Колька молча подал записку. Катя открыла было рот что-то спросить, но встретилась глазами с братом, о чем-то догадалась, взяла бумажку и тут же развернула ее.
«Катя! Я потерял всякую надежду увидеться с тобой, а мне так много надо сказать тебе. Поэтому не сочти за бестактность, что я посылаю эту записку. Я не смею просить тебя о встрече, но если можешь, то хотя бы сегодня выйди с П., когда он пойдет на тренировку.
Гера».
Кольку так и подмывало заглянуть в записку, но он крепился и тупо смотрел на загорелую руку сестры с белым от часов ободком на запястье. Потом поднял глаза, увидел смущенное, покрасневшее лицо Кати и тихо спросил:
— Чего ему сказать-то?
— Ничего, — Катя сунула записку под машину. — Ну что смотришь?
— Дак ведь, — пролепетал Колька, — он меня ждать будет. На крыльце.
— Ты прочитал, что там написано? — заглядывая братишке в глаза, спросила Катя.
— Еще чего!..
— Ну и молодец. Скажи, что я с Петькой на озеро пойду. И всё. А машину не трогай, — и Катя вышла.
Среди множества мелких домашних дел в обязанность Кольки входило рвать к столу луковую траву. Но прежде чем отправиться в огород, он побежал к Тимошкиным. Герман сидел на крыльце, курил.
— Вам луковой травы не надо? — спросил Колька.
— Нет, — удивился Герман. — А что?
— Так. Я за травой пошел, — и, не понижая голоса, выпалил: — Катька сказала, что пойдет с Петькой на озеро.
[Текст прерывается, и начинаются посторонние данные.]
/-- The instruction of a word by its opcode (R123). A code that stands for nothing gives none. -/
def parse (r : Rd) : Option Instr :=
  match r.b.op.toNat with
  | 0x00 => rdU2 .sadd r
  | 0x01 => rdU2 .ssub r
  | 0x02 => rdU2 .smul r
  | 0x03 => rdU2 .smulh r
  | 0x04 => rdU2 .smulhn r
  | 0x05 => rdU2 .sdiv r
  | 0x06 => rdU2 .sdivn r
  | 0x07 => rdU2 .srem r
  | 0x08 => rdU2 .sremn r
  | 0x09 => rdU2 .sand r
  | 0x0A => rdU2 .sor r
  | 0x0B => rdU2 .sxor r
  | 0x0C => rdU2 .sandn r
  | 0x0D => rdU2 .sshl r
  | 0x0E => rdU2 .sshr r
  | 0x0F => rdU2 .ssra r
  | 0x10 => rdU2 .smin r
  | 0x11 => rdU2 .smax r
  | 0x12 => rdU2 .sminn r
  | 0x13 => rdU2 .smaxn r
  | 0x14 => rdU1 .sclz r
  | 0x15 => rdU1 .spopc r
  | 0x16 => rdU2 .sbfx r
  | 0x17 => (itypeOf r.b.mod).map (fun t => .sbfi r.c t (sName r.b.dst) (sName r.b.sa) (sName r.b.sb) r.uc)
  | 0x18 =>
    (itypeOf r.b.mod).map (fun t => .ssel r.c t (sName r.b.dst) (sName r.b.sa) (sName r.b.sb) (sName r.x.sc))
  | 0x19 => rdU1 .smov r
  | 0x1A => (itypeOf r.b.mod).map (fun t => .smovi r.c t (sName r.b.dst) r.im)
  | 0x1B =>
    match itypeOf r.b.mod, condOf r.x.rsc with
    | some t, some k => some (.scmp r.c t k (sName r.b.dst) (sName r.b.sa) (r.ub .long))
    | _, _ => none
  | 0x20 => some (.amovi r.c r.m1 r.m0 (aName r.b.dst) r.ext r.imm)
  | 0x21 => some (.aadd r.c r.m1 r.m0 (aName r.b.dst) (aName r.b.sa) (aName r.b.sb))
  | 0x22 => some (.asub r.c r.m1 r.m0 (aName r.b.dst) (aName r.b.sa) (aName r.b.sb))
  | 0x23 => rdAU (fun c => .aadds c r.m2) r
  | 0x24 => rdAU .amuls r
  | 0x25 => rdAU .ashls r
  | 0x26 => some (.psa r.c r.m1 r.m0 (aName r.b.dst) (sName r.b.sa) (r.ub .short))
  | 0x27 => (ptypeOf r.b.mod).map (fun t => .psv r.c t r.b.dst (sName r.b.sa))
  | 0x28 => (itypeOf r.b.mod).map (fun t => .pav r.c t r.b.dst (aName r.b.sa))
  | 0x29 => (ptypeOf r.b.mod).map (fun t => .vpick r.c t (sName r.b.dst) r.va (r.ub .short))
  | 0x2A => some (.vballot r.c (r.b.mod.setWidth 2) (sName r.b.dst) (pName r.b.sa))
  | 0x2B => some (.vany r.c (sName r.b.dst) (pName r.b.sa))
  | 0x2C => some (.vall r.c (sName r.b.dst) (pName r.b.sa))
  | 0x2D => rdRed .vredadd r
  | 0x2E => rdRed .vredmin r
  | 0x2F => rdRed .vredmax r
  | 0x30 => some (.agetb r.c r.m0 (sName r.b.dst) (aName r.b.sa))
  | 0x31 => some (.agets r.c r.m0 (sName r.b.dst) (aName r.b.sa))
  | 0x38 => rdV2 .vadd r
  | 0x39 => rdV2 .vsub r
  | 0x3A => rdV2 .vmul r
  | 0x3B => rdV2 .vmulh r
  | 0x3C => rdV2 .vmulhn r
  | 0x3D => (itypeOf r.b.mod).map (fun t => .vmad r.c t r.b.dst r.va r.vo r.vc)
  | 0x3E => rdV2 .vdiv r
  | 0x3F => rdV2 .vdivn r
  | 0x40 => rdV2 .vrem r
  | 0x41 => rdV2 .vremn r
  | 0x42 => rdV2 .vand r
  | 0x43 => rdV2 .vor r
  | 0x44 => rdV2 .vxor r
  | 0x45 => rdV2 .vandn r
  | 0x46 => rdV1 .vnot r
  | 0x47 => rdV2 .vshl r
  | 0x48 => rdV2 .vshr r
  | 0x49 => rdV2 .vsra r
  | 0x4A => rdV2 .vmin r
  | 0x4B => rdV2 .vmax r
  | 0x4C => rdV2 .vminn r
  | 0x4D => rdV2 .vmaxn r
  | 0x4E => rdV1 .vabs r
  | 0x4F => rdV1 .vneg r
  | 0x50 => rdV1 .vclz r
  | 0x51 => rdV1 .vpopc r
  | 0x52 => (itypeOf r.b.mod).map (fun t => .vbfx r.c t r.b.dst r.va (r.ub .short))
  | 0x53 => (itypeOf r.b.mod).map (fun t => .vbfi r.c t r.b.dst r.va r.vb r.uc)
  | 0x54 => (itypeOf r.b.mod).map (fun t => .vsel r.c t r.b.dst r.va r.vo (pName r.x.sc))
  | 0x55 => rdV1 .vmov r
  | 0x56 => (itypeOf r.b.mod).map (fun t => .vmovi r.c t r.b.dst r.im)
  | 0x57 =>
    match itypeOf r.b.mod, condOf r.x.rsc with
    | some t, some k => some (.vcmp r.c t k (pName r.b.dst) r.va r.vo)
    | _, _ => none
  | 0x58 => (itypeOf r.b.mod).map (fun t => .vsat r.c t r.b.dst r.va r.ext)
  | 0x59 => rdP2 .pand r
  | 0x5A => rdP2 .por r
  | 0x5B => rdP2 .pxor r
  | 0x5C => some (.pnot r.c (pName r.b.dst) (pName r.b.sa))
  | 0x5D => some (.pmov r.c (pName r.b.dst) (if r.m0 then .mk (sName r.b.sa) else .p (pName r.b.sa)))
  | 0x60 => rdF2 .vfadd r
  | 0x61 => rdF2 .vfsub r
  | 0x62 => rdF2 .vfmul r
  | 0x63 => r.rnd.map (fun m => .vfma r.c m r.b.dst r.va r.vo r.vc)
  | 0x64 => some (.vfmin r.c r.b.dst r.va r.vo)
  | 0x65 => some (.vfmax r.c r.b.dst r.va r.vo)
  | 0x66 => some (.vfcmp r.c (fcondOf r.x.rsc) (pName r.b.dst) r.va r.vo)
  | 0x67 => (ftypeOf r.b.mod).map (fun t => .vfclass r.c t r.b.dst r.va)
  | 0x68 => rdFR .vfrnd r
  | 0x69 => some (.vfrcp r.c r.b.dst r.va)
  | 0x6A => some (.vfrsq r.c r.b.dst r.va)
  | 0x6B => rdFR .vfsqrt r
  | 0x6C => rdF2 .vfdiv r
  | 0x6D => some (.vfexp2 r.c r.b.dst r.va)
  | 0x6E => some (.vflog2 r.c r.b.dst r.va)
  | 0x6F => some (.vfsin r.c r.b.dst r.va)
  | 0x70 => some (.vfcos r.c r.b.dst r.va)
  | 0x71 => some (.vftanh r.c r.b.dst r.va)
  | 0x72 =>
    match tyOf (r.x.sc.extractLsb' 0 4), tyOf r.x.ty, r.rnd with
    | some t, some f, some m => some (.vcvt r.c t f m r.b.dst r.va r.vb)
    | _, _, _ => none
  | 0x73 =>
    match packOf r.b.mod, tyOf r.x.ty, r.rnd with
    | some k, some t, some m => some (.vpack r.c k t m r.b.dst r.va r.vb r.vc)
    | _, _, _ => none
  | 0x74 => (tyOf r.x.ty).map (fun t => .vunpack r.c t r.b.mod r.b.dst r.va)
  | 0x75 => rdH2 .vhadd2 r
  | 0x76 => rdH2 .vhmul2 r
  | 0x77 => rdH2 (fun c t m d a b => .vhfma2 c t m d a b r.vc) r
  | 0x78 => rdSF .sfadd r
  | 0x79 => rdSF .sfmul r
  | 0x7A =>
    match ftypeOf r.b.mod, r.rnd with
    | some t, some m => some (.sfma r.c t m (sName r.b.dst) (sName r.b.sa) (sName r.b.sb) (sName r.x.sc))
    | _, _ => none
  | 0x7B =>
    match tyOf (r.x.sc.extractLsb' 0 4), tyOf r.x.ty, r.rnd with
    | some t, some f, some m => some (.sfcvt r.c t f m (sName r.b.dst) (sName r.b.sa) (sName r.b.sb))
    | _, _, _ => none
  | 0x88 =>
    (shflOf r.b.mod).map (fun o => .vshfl r.c o r.b.dst r.va
      (if r.len = .short then (if o = .idx then .v r.vb else .s (sName r.b.sb)) else .imm r.imm))
  | 0x89 => some (.vbcast r.c r.m0 r.b.dst r.va (r.ub .short))
  | 0x8A => some (.vprmt r.c r.b.dst r.va r.vb (if r.len = .long then .v r.vc else .imm r.imm))
  | 0x8B =>
    let t : Option ScanTy := match r.x.ty with | 0 => some .i32 | 1 => some .n32 | 4 => some .f32 | _ => none
    let o : Option ScanOp :=
      match r.b.mod.extractLsb' 1 2 with | 0 => some .add | 1 => some .min | 2 => some .max | _ => none
    match t, o with
    | some t, some o =>
      some (.vscan r.c o r.m0 t r.b.dst r.va (if on r.x.flg then some (pName r.b.sb) else none))
    | _, _ => none
  | 0x8C => some (.vdrop r.c r.m0 (pName r.b.dst) r.ctr (sName r.b.sb) r.uc)
  | 0x8D => some (.vhash r.c r.m0 r.b.dst r.ctr (sName r.b.sb))
  | 0x90 => rdMU (fun c t b o => some (.sld c t (on r.x.flg) (sName r.b.dst) b o)) r
  | 0x91 => rdMU (fun c t b o => some (.sst c t b o (sName r.b.sb))) r
  | 0x92 => rdM (fun c t ad o => some (.vld c t (on r.x.flg) r.b.dst ad o)) r
  | 0x93 => rdM (fun c t ad o => some (.vst c t ad o r.vb)) r
  | 0x94 => rdM (fun c t ad o => some (.vlds c t r.b.dst ad o)) r
  | 0x95 => rdM (fun c t ad o => some (.vsts c t ad o r.vb)) r
  | 0x96 => rdMU (fun c t b o => some (.slds c t (sName r.b.dst) b o)) r
  | 0x97 => rdMU (fun c t b o => some (.ssts c t b o (sName r.b.sb))) r
  | 0x98 => rdM (fun c t ad o => r.scope.map (fun s => .vldq c t s r.x8 r.b.dst ad o)) r
  | 0x99 => rdM (fun c t ad o => r.scope.map (fun s => .vstl c t s ad o r.vb)) r
  | 0x9A => rdMU (fun c t b o => r.scope.map (fun s => .sldq c t s r.x8 (sName r.b.dst) b o)) r
  | 0x9B => rdMU (fun c t b o => r.scope.map (fun s => .sstl c t s b o (sName r.b.sb))) r
  | 0x9C => rdM (fun c t ad o => rdAtom (fun k aq rl s => some (.vatom c k aq rl t s r.b.dst ad o r.vb r.vc)) r) r
  | 0x9D =>
    rdMU (fun c t b o =>
      rdAtom (fun k aq rl s => some (.satom c k aq rl t s (sName r.b.dst) b o (sName r.b.sb) (sName r.x.sc))) r) r
  | 0x9E => rdM (fun c t ad o => some (.vlr c t r.b.dst ad o)) r
  | 0x9F => rdM (fun c t ad o => some (.vsc c t (pName r.b.dst) ad o r.vb)) r
  | 0xA0 => r.scope.map (fun s => .fence r.c s)
  | 0xA1 => r.scope.map (fun s => .acq r.c s r.x8)
  | 0xA2 => r.scope.map (fun s => .rel r.c s)
  | 0xA3 => rdMU (fun c _ b o => some (.invr c b o (sName r.b.sb))) r
  | 0xA4 => some (.inva r.c)
  | 0xA5 => rdM (fun c t ad o => some (.reg c t ad o)) r
  | 0xA6 => rdM (fun c t ad o => some (.dereg c t ad o)) r
  | 0xA7 => rdM (fun c t ad o => some (.pref c t ad o)) r
  | 0xA8 =>
    rdMU (fun c t b o =>
      some (.waita c t (wcondOf (r.x8.extractLsb' 0 2)) (sName r.b.dst) b o (sName r.b.sb)
        (if r.len = .wide then some (sName r.x.sc) else none))) r
  | 0xB0 => some (.xfer r.c (sName r.b.sa))
  | 0xB1 => some (.msgsend r.c r.b.mod (sName r.b.sa))
  | 0xB2 => some (.msgrecv r.c r.m0 (sName r.b.dst) (sName r.b.sa))
  | 0xB3 => rdS2 .msgfree r
  | 0xB4 => rdS2 .barinit r
  | 0xB5 => some (.bararr r.c r.m0 (sName r.b.dst) (sName r.b.sa) (sName r.b.sb))
  | 0xB6 => rdS2 .barwait r
  | 0xB7 => rdS3 .bartry r
  | 0xC0 =>
    some (.mma r.c r.m0 r.m1 (cName r.b.dst) (sName r.b.sa) (r.hi.extractLsb' 0 20) (sName r.b.sb) (r.hi.extractLsb' 20 20))
  | 0xC1 =>
    some (.mmas r.c r.m0 r.m1 (cName r.b.dst) (sName r.b.sa) (r.hi.extractLsb' 0 20) (sName r.b.sb)
      (r.hi.extractLsb' 20 20))
  | 0xC2 =>
    some (.mscale r.c r.m0 r.m1 (cName r.b.dst) (cName r.b.sa) r.vb (r.hi.extractLsb' 0 6) (r.hi.extractLsb' 6 20))
  | 0xC3 => some (.mzero r.c (cName r.b.dst))
  | 0xC4 =>
    match tyOf r.x.ty, r.rnd with
    | some t, some m => some (.mcvt r.c r.m0 t m r.b.dst (cName r.b.sa) (sName r.b.sb))
    | _, _ => none
  | 0xC5 => some (.tfpin r.c (sName r.b.dst) (sName r.b.sa))
  | 0xC6 => some (.tfrel r.c r.m0 (sName r.b.sa))
  | 0xC8 => (bcondOf r.b.mod).map (fun k => .bra r.c k (sName r.b.sa) r.ext)
  | 0xC9 => some (.brv r.c r.ext r.imm)
  | 0xCA => some (.brx r.c r.va (sName r.b.sb) (sName r.x.sc) r.imm)
  | 0xCB => some (.call r.c (if r.m0 then .w r.b.dst else .s (sName r.b.dst)) r.ext)
  | 0xCC => some (.ret r.c (if r.m0 then .w r.b.sa else .s (sName r.b.sa)))
  | 0xCD => some (.exit r.c)
  | 0xCE => some (.sync r.c)
  | 0xCF => some (.waitq r.c r.m0)
  | 0xD0 => some (.yield r.c)
  | 0xD1 => some (.nop r.c)
  | 0xD2 => some (.trap r.c (r.ext.setWidth 16))
  | 0xD3 => some (.bkpt r.c)
  | 0xD4 => some (.svc r.c r.m0 r.b.sa r.ext)
  | 0xD5 => rdS3 .qpost r
  | 0xD6 => some (.reggrow r.c (sName r.b.dst) r.n)
  | 0xD7 => some (.regshrink r.c r.n)
  | 0xD8 => some (.srd r.c (sName r.b.dst) r.ext)
  | 0xD9 => some (.swr r.c r.ext (sName r.b.sa))
  | 0xE0 => some (.sres r.c r.m0 (sName r.b.sa) (sName r.b.sb))
  | 0xE1 => rdS3 .pctxsv r
  | 0xE2 => rdS3 .pctxld r
  | 0xE3 =>
    (tlbOf (r.b.mod.setWidth 2)).map (fun m => .tlbinv r.c m r.m2 (sName r.b.sa) (sName r.b.sb))
  | 0xE4 => rdS3 .mbxsend r
  | 0xE5 => some (.mbxrecv r.c r.m0 (sName r.b.dst))
  | 0xE6 => rdS2 .zap r
  | 0xE7 => some (.halt r.c)
  | 0xE8 => some (.iret r.c)
  | 0xE9 =>
    match r.b.mod with
    | 0 => some (.pstop r.c (sName r.b.dst) (sName r.b.sa))
    | 1 => some (.pstopGo r.c (sName r.b.dst) (sName r.b.sa))
    | 2 => some (.pstopEnd r.c (sName r.b.dst) (sName r.b.sa) (sName r.b.sb))
    | _ => none
  | 0xEA => some (.swrp r.c r.ext (sName r.b.sa))
  | _ => none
— Ну спасибо!.. — Герман благодарно хлопнул мальчишку ладонью по плечу, и тот исчез.
Герман не мог знать, входило ли в намерения Кати идти на озеро в этот вечер, но одно то, что она откликнулась на записку и послала Кольку, было приятно и вселяло надежду. Правда, погода для лодочной прогулки совсем неподходящая — все озеро белеет высокими волнами, но какое это имеет значение, если рядом будет Катя!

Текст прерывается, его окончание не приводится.